__Task to complete__. Below are the records; locate each line with the word "registers" and copy it.

◆ ◆ ◆ ◆

/-- The weave of core c no longer issues: it is torn down, or stops to be saved (R176, R177). -/
def State.stopped (s : State) (c : Nat) : Bool :=
  match s.weaveOf c with
  | some w => w.torn || w.st != .resident
  | none => true

/-! General registers (R47, R187, R189). -/

/-- Register r of a task: g0 reads as zero. -/
def Task.reg (x : Task) (r : Nat) : Word := if r = 0 then 0#64 else tget 0#64 x.regs r

/-- The task with register r written: a write to g0 is discarded. -/
def Task.setReg (x : Task) (r : Nat) (v : Word) : Task :=
  if r = 0 then x else { x with regs := tput x.regs r v }

/-- Register r of task t of core c. -/
def State.reg (s : State) (c t r : Nat) : Word := (s.task c t).reg r

/-- The state with register r of task t of core c written. -/
def State.setReg (s : State) (c t r : Nat) (v : Word) : State := s.modTask c t fun x => x.setReg r v

/-- The length in bytes of a control instruction of n words with its prefix, if any (R45, R54). -/
def ctlLen (h : CHdr) (n : Nat) : Nat := if h.pfx.isSome then 4 * (n + 1) else 4 * n

/-- The task at the word after an instruction of len bytes. -/
def Task.next (x : Task) (len : Nat) : Task := { x with pc := x.pc + BitVec.ofNat 64 len }

/-- Register r gets v, usable lat cycles after the issue, and the task goes on (R189). -/
def State.result (s : State) (c t r : Nat) (v : Word) (lat len : Nat) : State :=
  let cyc := (s.core c).cycle
  s.modTask c t fun x =>
    { (x.setReg r v).next len with due := if r = 0 then x.due else tput x.due r (cyc + lat) }

/-- The task goes on at the next word. -/
def State.goOn (s : State) (c t len : Nat) : State := s.modTask c t fun x => x.next len

/-- A taken transfer: the next instruction issues no earlier than 2 cycles later (R189). -/
def State.jumpTo (s : State) (c t : Nat) (target : Word) : State :=
  let cyc := (s.core c).cycle
  s.modTask c t fun x => { x with pc := target, notBefore := cyc + 2 }

/-! Parking and waking (R18). -/

/-- Task t parks in instruction i of len bytes and waits for w. -/
def State.park (s : State) (c t : Nat) (w : WaitFor) (i : Instr) (len : Nat) : State :=
  let cyc := (s.core c).cycle
  s.modTask c t fun x => { x with st := .parked, wait := some { what := w, instr := i, len, since := cyc, parkedAt := s.time } }

/-- A parked task's wait ends: it is ready at the word after the instruction. -/
def Task.wake (x : Task) : Task :=
  match x.wait with
  | some w => { x.next w.len with st := .ready, wait := none }
  | none => x

/-- Task t of core c wakes. -/
def State.wake (s : State) (c t : Nat) : State := s.modTask c t Task.wake

/-- The registers in which task y differs from task x. -/
def Task.changes (x y : Task) : List (Nat × Word) := (span 1 63).filterMap fun r => if x.reg r = y.reg r then none else some (r, y.reg r)

/-- A held answer reaches its task: the registers are written, and the wait ends. -/
def Task.answer (x : Task) (rs : List (Nat × Word)) : Task := (rs.foldl (fun x r => x.setReg r.1 r.2) x).wake

/-- The answer to a parked command may come: on a frozen core once, and to no command that waits for T. -/
def Wait.answerable (w : Wait) (frozen : Bool) : Bool := !frozen || (w.held.isNone && !w.late)

/-- Task t of core c wakes with v in register r. -/
def State.wakeWith (s : State) (c t r : Nat) (v : Word) : State := s.modTask c t fun x => (x.setReg r v).wake

/-- The wait of a parked task changes. -/
def State.modWait (s : State) (c t : Nat) (f : Wait → Wait) : State :=
  s.modTask c t fun x => match x.wait with
    | some w => { x with wait := some (f w) }
    | none => x

/-- What task t of core c waits for, if it is parked. -/
def State.waitOf (s : State) (c t : Nat) : Option Wait :=
  let x := s.task c t
  if x.st == .parked then x.wait else none

/-- The answer to the command of task t of core c, which leaves state u: bound for a frozen core it waits in the halt buffer for T or a single
step, and one that leaves the task parked or stops it comes after T (R481, R493). -/
def State.answered (s : State) (c t : Nat) (u : State) : State :=
  if !s.isFrozen c then u
  else if (u.task c t).st == .parked then u.modWait c t fun w => { w with late := true }
  else if (u.task c t).pendCause == (s.task c t).pendCause then
    u.modTask c t fun y =>
      let x := s.task c t
      { x with wait := x.wait.map fun w => { w with held := some (x.changes y) } }
  else s.modWait c t fun w => { w with late := true }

◆ ◆ ◆ ◆

__Reply to the task__.
/-! General registers (R47, R187, R189). -/
/-- The registers in which task y differs from task x. -/
/-- A held answer reaches its task: the registers are written, and the wait ends. -/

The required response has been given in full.